Provided information ->
-- ==== Sys2Proof/Tests/Slice0.lean ====
section
/-! SUPPORT. Tests: well-formedness refusals, decoding of words written out from the spec's encodings, single steps with the
results of spec/95_test_vectors.md, and a witness for the hypotheses of every statement that has some. -/

namespace Sys2Proof.Tests

open Sys2Proof Sys2Proof.Machine

/-! ### Helpers -/

/-- A state with the given registers and requests, nothing emitted, and the channels and buffers zero. -/
def mk (mode : BitVec 3) (configured : Bool) (fault : BitVec 2) (connected : Bool) (pending : List Request) : State :=
  { State.reset with
    mode := mode, configured := configured, fault := fault, connected := connected, pending := pending }

/-- Phase READY under the mode word, with CONNECTED = 1 and nothing pending. -/
def online (mode : BitVec 3) : State := mk mode true 0 true []

/-- What the next state shows; none after a fault or a refusal. -/
def shows {α : Type} (f : State → α) (o : Host.Outcome State Fault Refusal) : Option α :=
  match o with
  | .next t => some (f t)
  | .fault _ => none
  | .refused _ => none

/-- The registers the spec's tables list: MODE, CONFIGURED, FAULT, CONNECTED. -/
def regs (s : State) : Nat × Bool × Nat × Bool := (s.mode.toNat, s.configured, s.fault.toNat, s.connected)

/-- The vectors of spec/95_test_vectors.md section 5, and B of program 2. -/
def T1 : ChannelVector := channelsOfInts #v[256, 512, 768, 1024, 1280, 1536, 1792, 2048, 2304, 2560, 2816, 3072]
@[inherit_doc T1] def T2 : ChannelVector := channelsOfInts #v[-256, -512, -768, -1024, -1280, -1536, -1792, -2048, -2304, -2560, -2816, -3072]
@[inherit_doc T1] def T3 : ChannelVector := channelsOfInts #v[32767, -32768, -32767, -1, 1, 0, 255, -255, 256, -256, 12345, -12345]
@[inherit_doc T1] def V : ChannelVector := channelsOfInts #v[100, -100, 300, -300, 32767, -32768, 1000, -1000, 255, 256, -1, 0]
@[inherit_doc T1] def P : ChannelVector := channelsOfInts #v[0, 255, 256, 1000, 16384, 32767, 1, 128, 4660, 22136, 32000, 127]
@[inherit_doc T1] def B : ChannelVector := channelsOfInts #v[0, 0, 0, 0, 0, 32000, 0, 0, 0, 0, 0, -32000]

/-! ### Well-formedness: each check refuses an ill-formed code -/

theorem test_wf_mode_word_too_wide : Code.wellFormed ⟨.cfg, 8, 0⟩ = false := by decide
theorem test_wf_dispatch_word_too_wide : Code.wellFormed ⟨.upd, 16, 0⟩ = false := by decide
theorem test_wf_env_word_too_wide : Code.wellFormed ⟨.env, 2, 0⟩ = false := by decide
theorem test_wf_rst_has_no_bits : Code.wellFormed ⟨.rst, 1, 0⟩ = false := by decide
theorem test_wf_cvt8_not_selected : Code.wellFormed ⟨.prim .cvt8, 1, 0⟩ = false := by decide
theorem test_wf_cvt16_not_selected : Code.wellFormed ⟨.prim .cvt16, 6, 0⟩ = false := by decide
theorem test_wf_operand_where_none : Code.wellFormed ⟨.cfg, 0, 1⟩ = false := by decide
theorem test_wf_axis_six : Code.wellFormed ⟨.prim .mux, 0, 12⟩ = false := by decide
theorem test_wf_value_too_wide : Code.wellFormed ⟨.prim .cvt8, 0, 65536⟩ = false := by decide
theorem test_wf_gamepad_two : Code.wellFormed ⟨.prim .build, 0, 2⟩ = false := by decide
theorem test_wf_accepts : Code.wellFormed ⟨.prim .mux, 7, 11⟩ = true := by decide

/-! ### Decoding: words from R61, R63, R64, R130, R131, R160; `ch_i` values from spec/95 -/

theorem test_decode_cfgS8 : decode ⟨.cfg, 0b000, 0⟩ = .ok .cfgS8 := by decide
theorem test_decode_cfgS16 : decode ⟨.cfg, 0b001, 0⟩ = .ok .cfgS16 := by decide
theorem test_decode_cfgD8 : decode ⟨.cfg, 0b010, 0⟩ = .ok .cfgD8 := by decide
theorem test_decode_cfgD16 : decode ⟨.cfg, 0b011, 0⟩ = .ok .cfgD16 := by decide
theorem test_decode_cfgS7 : decode ⟨.cfg, 0b100, 0⟩ = .ok .cfgS7 := by decide
theorem test_decode_cfgS15 : decode ⟨.cfg, 0b101, 0⟩ = .ok .cfgS15 := by decide
theorem test_decode_cfgD7 : decode ⟨.cfg, 0b110, 0⟩ = .ok .cfgD7 := by decide
theorem test_decode_cfgD15 : decode ⟨.cfg, 0b111, 0⟩ = .ok .cfgD15 := by decide
theorem test_decode_drop : decode ⟨.upd, 0b0010, 0x0C000B000A00090008000700060005000400030002000100⟩ = .ok (.drop 2 T1) := by decide
theorem test_decode_encS8 : decode ⟨.upd, 0b1000, 0xF400F500F600F700F800F900FA00FB00FC00FD00FE00FF00⟩ = .ok (.encS8 T2) := by decide
theorem test_decode_encS16 : decode ⟨.upd, 0b1001, 0xCFC73039FF000100FF0100FF00000001FFFF800180007FFF⟩ = .ok (.encS16 T3) := by decide
theorem test_decode_encD8 : decode ⟨.upd, 0b1010, 0x0000FFFF010000FFFC1803E880007FFFFED4012CFF9C0064⟩ = .ok (.encD8 V) := by decide
theorem test_decode_encD16 : decode ⟨.upd, 0b1011, 0x0C000B000A00090008000700060005000400030002000100⟩ = .ok (.encD16 T1) := by decide
theorem test_decode_encS7 : decode ⟨.upd, 0b1100, 0x007F7D0056781234008000017FFF400003E8010000FF0000⟩ = .ok (.encS7 P) := by decide
theorem test_decode_encS15 : decode ⟨.upd, 0b1101, 0x007F7D0056781234008000017FFF400003E8010000FF0000⟩ = .ok (.encS15 P) := by decide
theorem test_decode_encD7 : decode ⟨.upd, 0b1110, 0xF400F500F600F700F800F900FA00FB00FC00FD00FE00FF00⟩ = .ok (.encD7 T2) := by decide
theorem test_decode_encD15 : decode ⟨.upd, 0b1111, 0xCFC73039FF000100FF0100FF00000001FFFF800180007FFF⟩ = .ok (.encD15 T3) := by decide
theorem test_decode_mux : decode ⟨.prim .mux, 0b010, 0b1011⟩ = .ok (.mux 1 5) := by decide
theorem test_decode_cvt8 : decode ⟨.prim .cvt8, 0b110, 0xFED4⟩ = .ok (.cvt8 0xFED4) := by decide
theorem test_decode_cvt16 : decode ⟨.prim .cvt16, 0b101, 0x03E8⟩ = .ok (.cvt16 0x03E8) := by decide
theorem test_decode_btn : decode ⟨.prim .btn, 0b111, 0⟩ = .ok .btn := by decide
theorem test_decode_build : decode ⟨.prim .build, 0b011, 1⟩ = .ok (.build 1) := by decide
theorem test_decode_deliver : decode ⟨.prim .deliver, 0b000, 0⟩ = .ok (.deliver 0) := by decide
theorem test_decode_disconnect : decode ⟨.env, 0, 0⟩ = .ok .disconnect := by decide
theorem test_decode_connect : decode ⟨.env, 1, 0⟩ = .ok .connect := by decide
theorem test_decode_reset : decode ⟨.rst, 0, 0⟩ = .ok .reset := by decide
theorem test_decode_undefined_mode : decode ⟨.cfg, 9, 0⟩ = .error (.undefinedMode 9) := by decide
theorem test_bare_words : decodeTableWord 8 3 = some .cfgD16 ∧ decodeTableWord 8 15 = some (.encD15 (channelsOfBus 0)) ∧
    decodeTableWord 4 2 = some (.drop 2 (channelsOfBus 0)) ∧ decodeTableWord 1 1 = some .connect ∧
    decodeTableWord 0 0 = some .reset ∧ decodeTableWord 8 16 = none := by decide

/-! ### CONFIGURE (spec/95 sections 2 and 7) -/

theorem test_cfgS8 : shows regs (exec .cfgS8 (mk 0b010 false 0 false [])) = some (0, true, 0, false) := by decide
theorem test_cfgS16 : shows regs (exec .cfgS16 (mk 0b010 false 0 false [])) = some (1, true, 0, false) := by decide
theorem test_cfgD8 : shows regs (exec .cfgD8 (mk 0b010 false 0 false [])) = some (2, true, 0, false) := by decide
theorem test_cfgD16 : shows regs (exec .cfgD16 (mk 0b010 false 0 false [])) = some (3, true, 0, false) := by decide
theorem test_cfgS7 : shows regs (exec .cfgS7 (mk 0b010 false 0 false [])) = some (4, true, 0, false) := by decide
theorem test_cfgS15 : shows regs (exec .cfgS15 (mk 0b010 false 0 false [])) = some (5, true, 0, false) := by decide
theorem test_cfgD7 : shows regs (exec .cfgD7 (mk 0b010 false 0 false [])) = some (6, true, 0, false) := by decide
theorem test_cfgD15 : shows regs (exec .cfgD15 (mk 0b010 false 0 false [])) = some (7, true, 0, false) := by decide
theorem test_cfg_publishes_once : shows State.events (exec .cfgD8 (mk 0 false 0 false [])) =
    some [.publish 2 (Config.desc .d8)] := rfl
theorem test_cfg_again_is_reconfigure : shows (fun t => (regs t, t.events)) (exec .cfgS8 (online 0)) =
    some ((0, true, 2, true), []) := by decide
theorem test_cfg_while_faulted_is_ignored : shows (fun t => (regs t, t.events)) (exec .cfgD16 (mk 5 false 3 true [])) =
    some ((5, false, 3, true), []) := by decide
theorem test_configure_8_is_invalid : shows (fun t => (regs t, t.events)) (step (mk 0 false 0 false [.configure 8])) =
    some ((0, false, 1, false), []) := by decide
theorem test_configure_9_while_ready_is_reconfigure : shows regs (step (mk 0 true 0 false [.configure 9])) =
    some (0, true, 2, false) := by decide
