-- ==== Sys2Proof/Syntax.lean ====
section
/-!
DEFINITION. The commands of the part: one constructor of `Instr` per row of spec/opcode_table.json, with
the operands the row's rule gives it, and the types of those operands. A measured quantity, a partner's
message, or a choice of the outside world (which leg, which lane) is an operand; what the part computes
is not.
-/

namespace Sys2Proof

open Sys2Proof.Machine

/-- A requester of the register space (R515, Table 21-2). -/
inductive Requester where
  | mss (core : Fin 2)
  | thread (t : Fin 64)
  | session (i : Fin 16)
  | twm
  | dbg
deriving DecidableEq, Repr

/-- What executes a Nerog instruction: a sequencer thread (R220) or an MSS core (R263). -/
inductive Exec where
  | thread (t : Fin 64)
  | mss (core : Fin 2)
deriving DecidableEq, Repr

/-- A UCS command in execution: its requester and the TAG of its frame (R299, R305). -/
structure Cmd where
  rq  : Requester
  tag : BitVec 16
deriving DecidableEq, Repr

/-- Who posted an operation: a thread into a tag slot (R272), an MSS core into one (R275), or a UCS
command (R314). -/
inductive Issuer where
  | thread (t : Fin 64) (slot : Fin 64)
  | mss (core : Fin 2) (slot : Fin 16)
  | ucs (m : Cmd)
deriving DecidableEq, Repr

/-- One transition of a physical source (R31, R35): the source by its number of Table 02-1; for an encoder the
direction by quadrature phase before SRC_CFG.INVERT (`down`), whether A and B changed in one sample (`illegal`),
whether it follows an accepted transition of the same line by less than 20 ns (`overrate`), and for how many 2 ns
samples the new level has been stable, counted from its first (`stable`). -/
structure CountStep where
  src      : Fin 6
  down     : Bool
  illegal  : Bool
  overrate : Bool
  stable   : Nat := 31
deriving DecidableEq, Repr

/-- An edge of an index input (R35, R47): the direction in which its source counts (`down`), and for how many 2 ns
samples the new level has been stable, counted from its first (`stable`). -/
structure IndexEdge where
  down   : Bool
  stable : Nat
deriving DecidableEq, Repr

/-- What the converters and sensors of a channel deliver at a grid instant (R100, R173, R175): V, VLOC,
VBAT and VIN in nV, I, IBAT and the coarse sense in pA, the four leg currents in µA; an upset of the state of one
control engine (0 A, 1 B: which part of the state, and what it is off by), and the self-check errors that the engines
report (R126, R127). IBAT is signed as R149. -/
structure Sample where
  v      : Int := 0
  vloc   : Int := 0
  i      : Int := 0
  vbat   : Int := 0
  ibat   : Int := 0
  vin    : Int := 0
  coarse : Int := 0
  legs   : List Int := [0, 0, 0, 0]
  upset  : Option (Fin 2 × Nat × Int) := none
  errA   : Bool := false
  errB   : Bool := false
deriving DecidableEq, Repr

/-- The 64-bit state registers of the battery model (R146). -/
inductive BmField where
  | q
  | v1
  | v2
  | h
deriving DecidableEq, Repr

/-- The means of a charge tick (R153): V_BAT in 10 µV, I_BAT and the OUT current in µA. -/
structure TickMeans where
  vbat : Int
  ibat : Int
  iout : Int
deriving DecidableEq, Repr

/-- What the port learns at an attach (R364): the partner's role, the plug orientation, the partner's Rp
when it is a source (0 default, 1 1.5 A, 2 3.0 A), whether Ra is seen on the other CC line, and whether
the partner is an audio or debug accessory the engine ignores. -/
structure AttachInfo where
  asSource : Bool
  flipped  : Bool
  rp       : Fin 3
  ra       : Bool
deriving DecidableEq, Repr

/-- A PD message as words: its SOP type, message type, whether it is extended, its data objects, whether its
header carries Revision 2.0, and for SOP′ traffic received whether 3.0 V or more stand on the pin opposite the
orientation (R382). -/
structure PdMsg where
  sop      : Nat
  mtype    : Nat
  extended : Bool
  objs     : List Word
  rev2     : Bool := false
  vconn    : Bool := true
deriving DecidableEq, Repr

/-- What the chain agrees at a lock (R397): this module's node number (0 is the master), the modules less one,
whether the ring is closed, whether the master differs from the one before, the eastward hop delays in ps, and
the L that the master distributes, in 100 ns. -/
structure ChainLock where
  node   : Fin 16
  nodes  : Fin 16
  ring   : Bool
  joined : Bool
  hops   : List Nat
  lat    : Nat
deriving DecidableEq, Repr

/-- An epoch of the chain (R398): the master's chain time T in ps, its extended count at T, its direction state,
L in 100 ns, the measured delay of the epoch's path in ps, and the mark SLACK of a segment leader's (R402). -/
structure EpochMsg where
  time : Nat
  ext  : Nat
  down : Bool
  lat  : Nat
  path : Nat
  slack : Bool := false
deriving DecidableEq, Repr

/-- A step or jump record of the master (R399): its stamp in ps; the direction of a step; the counts of a jump and
whether it is a silent correction; the mark SLACK of a segment leader's (R402). -/
structure StepRec where
  stamp  : Nat
  jump   : Bool
  silent : Bool := false
  down   : Bool := false
  delta  : Int := 0
  slack  : Bool := false
deriving DecidableEq, Repr

/-- The payload of a chain frame, where a rule gives its arrival an effect: a peer summary (R407). -/
inductive ChainBody where
  | summary (w : Word)
  | other
deriving DecidableEq, Repr

/-- The network requests a host port answers (R409). -/
inductive NetReq where
  | arp
  | neighbour
  | echo4
  | echo6
deriving DecidableEq, Repr

/-- An IP fragment (R411): its identification, the place of its first byte in the datagram's payload, whether more follow,
and its bytes. -/
structure IpFrag where
  id    : Nat
  off   : Nat
  more  : Bool
  bytes : List Byte
deriving DecidableEq, Repr

/-- An HDP datagram of the TYPE that its command names (R412): port of arrival, source address (an odd number is an IPv6
address, an even one an IPv4 address), destination UDP port, whether MAGIC, VERSION and UDP checksum are correct, and
SESSION, SEQ, ACK and body. With `frag` what arrives is one IP fragment of a datagram (R411): of the other fields only the
port, the source and, for the whole datagram, the outcome of the UDP checksum count. -/
structure HdpDgram where
  port    : Fin 2
  peer    : Nat
  udp     : Nat
  sound   : Bool
  session : Word
  seq     : Word
  ack     : Word
  payload : List Byte := []
  frag    : Option IpFrag := none
deriving DecidableEq, Repr

/-- A Sync of the master as the servo sees it: offset from master in ns and mean path delay (R423), the host port and the
domain it came on (R422). -/
structure PtpSync where
  offset : Int
  delay  : Nat
  port   : Fin 2 := 0
  domain : BitVec 8 := 0
deriving DecidableEq, Repr

/-- An Announce message: whether the best-master algorithm selects its sender among the senders, and against this
clock at the same priority1 (R423); its priority1, the host port and the domain it came on (R422). -/
structure PtpAnnounce where
  selected : Bool
  prio1    : BitVec 8 := 128
  port     : Fin 2 := 0
  domain   : BitVec 8 := 0
deriving DecidableEq, Repr

/-- How a controller transfer ended (R434): RESULT, the data bytes transferred, and the bytes read. -/
structure TwResult where
  code  : Fin 5
  count : Fin 64
  bytes : List Byte
deriving DecidableEq, Repr

/-- The readings of a housekeeping round of one sector (R463): die sensors in 0.1 °C, thermistors as temperature with
open and short flags, whether the round took longer than 1 ms, in the hub sector the house die's voltages and currents as
values of HSE_M_k, and a record of the quad supervisor's own (R462), which the spec gives no layout. -/
structure HkRound where
  temps   : List Int
  therms  : List (Int × Bool × Bool)
  late    : Bool := false
  house   : List (Fin 16 × Int) := []
  record  : Option (List Word) := none
deriving DecidableEq, Repr

/-- What a boot step finds (R491 to R494): whether it succeeded; fuse rows that needed the majority read, and a key
hash still in doubt; banks that fail BIST beyond their spares; converter units without valid calibration; the
milliseconds since reset release. -/
structure BootFind where
  ok      : Bool
  fuseErr : Bool := false
  keyBad  : Bool := false
  banks   : List (Fin 8) := []
  convs   : List (Fin 24 × Fin 3) := []
  ms      : Nat := 0
deriving DecidableEq, Repr

/-- The straps sampled at reset release (R490): EVT_13, EVT_14 and EVT_15. -/
structure Straps where
  b13 : Bool
  b14 : Bool
  b15 : Bool
deriving DecidableEq, Repr

/-- A link word of the STIPPLE engines (R502): group and index. -/
structure LtLink where
  group : Fin 4
  index : Fin 131
deriving DecidableEq, Repr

What is needed -> Could you count how many lines in the records contain the word "Option"? Only the number is needed.

Answer to the problem -> 4